Massachusetts Institute of Technology Handout 3 6.044J/18.423J: Computability Theory of and with Scheme September 15, 1998 Professor Albert R. Meyer

# Problem/Notes on Flattening Arithmetic Expressions

This is not a problem set. I'll accept volunteers (who are welcome to collaborate) to write careful solutions.

The procedure for reducing arithmetic expressions to a sum of products can be described by rewrite rules, the main ones being left and right distributivity

(e * (f + g)) = ((e * f) + (e * g)),
((f + g) * e) = ((f * e) + (g * e)),
which we intend to be applied as left-to-right rewrite rules. We'll say an expression is ``flat'' when neither rule is applicable anywhere in the expression.

Problem 1: Assuming for the moment that the only operations in expressions are + and *, give an illustrative example of the general form of a flat expression.

Problem 2: The distributivity rules are ``terminating'': starting with any expression, no matter where the rules are successively applied, a flattened expression will be reached. This fact is not obvious because if e is a ``large'' subexpression with many non-flat subexpressions, then the righthand side of the rule with two occurrences of e may be larger, have more redexes, etc., than the lefthand side with only one e.

There is an ingenious, simple way to verify this termination claim.

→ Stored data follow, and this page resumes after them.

-- ==== Sys2Proof/Laws/Codec.lean ====
section
/-! SUPPORT. The laws of the byte and bit-field helpers that the decoder and the encoder share: what is put together and taken
apart again is unchanged. -/

namespace Sys2Proof

/-- A move that begins with a format byte is read by that format's decoder. -/
@[simp] theorem decode_tag (f : Format) (bytes : List Byte) : decode (f.tag :: bytes) = decodeBody f bytes := by
  cases f <;> rfl

/-- Only the format bytes name a format. -/
theorem formatOf_eq_some {t : Byte} {f : Format} (h : formatOf t = some f) : t = f.tag := by
  unfold formatOf at h
  apply BitVec.eq_of_toNat_eq
  split at h <;> cases h <;> (rename_i e; exact e)

@[simp] theorem wordOf_wordBytes (v : Word) :
    wordOf (wordByte v 0) (wordByte v 1) (wordByte v 2) (wordByte v 3) = v := by
  unfold wordOf wordByte
  ext i hi
  simp only [BitVec.getElem_append, BitVec.getElem_extractLsb']
  split_ifs <;> simp <;> grind

theorem wordByte_wordOf (b0 b1 b2 b3 : Byte) :
    wordByte (wordOf b0 b1 b2 b3) 0 = b0 ∧ wordByte (wordOf b0 b1 b2 b3) 1 = b1 ∧
      wordByte (wordOf b0 b1 b2 b3) 2 = b2 ∧ wordByte (wordOf b0 b1 b2 b3) 3 = b3 := by
  unfold wordOf wordByte
  refine ⟨?_, ?_, ?_, ?_⟩ <;> ext i hi <;> rw [BitVec.getElem_extractLsb'] <;> repeat rw [BitVec.getLsbD_append]
  all_goals grind

@[simp] theorem regOf_bytes (n : RegNum) : regOf (regLo n) (regHi n) = n := by
  unfold regOf regLo regHi
  ext i hi
  simp only [BitVec.getElem_append, BitVec.getElem_extractLsb']
  split_ifs <;> simp <;> grind

@[simp] theorem regHi_lt (n : RegNum) : (regHi n).toNat < 16 := by
  unfold regHi
  have := (n.extractLsb' 8 4).isLt
  simp at *
  omega

@[simp] theorem regLo_regOf (lo hi : Byte) : regLo (regOf lo hi) = lo := by
  unfold regOf regLo
  ext i h
  rw [BitVec.getElem_extractLsb', BitVec.getLsbD_append]
  grind

theorem regHi_regOf (lo hi : Byte) (h : hi.toNat < 16) : regHi (regOf lo hi) = hi := by
  unfold regOf regHi
  apply BitVec.eq_of_toNat_eq
  have e : BitVec.extractLsb' 8 4 (BitVec.extractLsb' 0 4 hi ++ lo) = hi.extractLsb' 0 4 := by
    ext i h
    rw [BitVec.getElem_extractLsb', BitVec.getLsbD_append]
    grind
  rw [e]
  simp
  omega

@[simp] theorem half_bytes (c : Half) : half (loByte c) (hiByte c) = c := by
  unfold half loByte hiByte
  ext i hi
  simp only [BitVec.getElem_append, BitVec.getElem_extractLsb']
  split_ifs <;> simp <;> grind

@[simp] theorem loByte_half (lo hi : Byte) : loByte (half lo hi) = lo := by
  unfold half loByte
  ext i h
  rw [BitVec.getElem_extractLsb', BitVec.getLsbD_append]
  grind

@[simp] theorem hiByte_half (lo hi : Byte) : hiByte (half lo hi) = hi := by
  unfold half hiByte
  ext i h
  rw [BitVec.getElem_extractLsb', BitVec.getLsbD_append]
  grind

@[simp] theorem ctrlWord_start (a b c : Bool) (r : BitVec 29) : (ctrlWord a b c r)[0] = a := by
  unfold ctrlWord
  rw [BitVec.getElem_append]
  simp

@[simp] theorem ctrlWord_clr (a b c : Bool) (r : BitVec 29) : (ctrlWord a b c r)[1] = b := by
  unfold ctrlWord
  rw [BitVec.getElem_append]
  simp only [Nat.lt_irrefl, dite_false, Nat.sub_self]
  rw [BitVec.getElem_append]
  simp

@[simp] theorem ctrlWord_init (a b c : Bool) (r : BitVec 29) : (ctrlWord a b c r)[2] = c := by
  unfold ctrlWord
  rw [BitVec.getElem_append]
  simp only [Nat.reduceLT, dite_false, Nat.reduceSub]
  rw [BitVec.getElem_append]
  simp only [Nat.lt_irrefl, dite_false, Nat.sub_self]
  rw [BitVec.getElem_append]
  simp

@[simp] theorem ctrlWord_reserved (a b c : Bool) (r : BitVec 29) : (ctrlWord a b c r).extractLsb' 3 29 = r := by
  unfold ctrlWord
  ext i hi
  rw [BitVec.getElem_extractLsb']
  repeat rw [BitVec.getLsbD_append]
  grind

/-- The value of a `CTRL` write is its command bits and its reserved bits. -/
theorem ctrlWord_of (v : Word) : ctrlWord v[0] v[1] v[2] (v.extractLsb' 3 29) = v := by
  unfold ctrlWord
  apply BitVec.eq_of_getLsbD_eq
  intro i hi
  repeat rw [BitVec.getLsbD_append]
  simp only [BitVec.getLsbD_extractLsb', BitVec.getLsbD_ofBool]
  grind

/-- A layout word is its offset, its width and its string bit (R113). -/
@[simp] theorem layoutWord_offset (o w : Byte) (e : Bool) : (layoutWord o w e).extractLsb' 0 8 = o := by
  unfold layoutWord
  ext i hi
  rw [BitVec.getElem_extractLsb']
  repeat rw [BitVec.getLsbD_append]
  grind

@[simp] theorem layoutWord_width (o w : Byte) (e : Bool) : (layoutWord o w e).extractLsb' 8 8 = w := by
  unfold layoutWord
  ext i hi
  rw [BitVec.getElem_extractLsb']
  repeat rw [BitVec.getLsbD_append]
  grind

@[simp] theorem layoutWord_enc (o w : Byte) (e : Bool) : (layoutWord o w e)[16] = e := by
  unfold layoutWord
  rw [BitVec.getElem_append]
  simp only [Nat.reduceLT, dite_false, Nat.reduceSub]
  rw [BitVec.getElem_append]
  simp

/-- Two layout words are equal only if their fields are. -/
theorem layoutWord_inj {o w o' w' : Byte} {e e' : Bool} (h : layoutWord o w e = layoutWord o' w' e') :
    o = o' ∧ w = w' ∧ e = e' := by
  refine ⟨?_, ?_, ?_⟩
  · rw [← layoutWord_offset o w e, h, layoutWord_offset]
  · rw [← layoutWord_width o w e, h, layoutWord_width]
  · rw [← layoutWord_enc o w e, h, layoutWord_enc]

/-- The move of a host write decodes to the row of its register and value. -/
theorem decode_encodeWrite (n : RegNum) (v : Word) : decode (encodeWrite n v) = .ok (decodeWrite n v) := by
  simp [encodeWrite, decodeBody, decodeHostWrite]

/-- The move of a host read decodes to the row of its register. -/
theorem decode_encodeRead (n : RegNum) : decode (encodeRead n) = .ok (decodeRead n) := by
  simp [encodeRead, decodeBody, decodeHostRead]

/-- The move of a state code decodes to the row of its value. -/
theorem decode_encodeState (v : Word) : decode (encodeState v) = .ok (decodeStateWord v) := by
  simp [encodeState, decodeBody, decodeStateCode]

end Sys2Proof
end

Define the measure, mu{h}, of an arithmetic expression, h, by induction (again, for simplicity assume the only operations are + and *):

mu{n} = 2, for any number n,
mu{v} = 2, for any variable v,
mu{(e + f)} = mu{e} + mu{f} + 1,
mu{(e * f)} = mu{e} * mu{f}.
Then termination follows from the observation that the measure of any expression is always an integer > 1, and if h can be rewritten by one application of a distributivity rule into an expression h', in symbols,
h ==> h'
then
mu{h} > mu{h'}.
Prove these facts.

Hint: It's easy verify that

mu{(e * (f + g))} > mu{((e * f) + (e * g))},
but termination does not follow solely from this fact, since the subexpression (e * (f + g)) which gets rewritten may not the whole of h. Think about a proof by induction on the size of an expression.

Problem 3: Now we extend the directed distributivity rules to handle arithmetic expressions with the unary minus operator, -, as well as + and *:

-(-e) = e,
-(f + g) = ((-f) + (-g)),
-(f * g) = ((-f) * g).
Define mu{-h} so the previous argument extends to show that repeatedly using any of the distributivity rules and the three rules above for minus as left to right rewriting rules will eventually terminate on any arithmetic expression.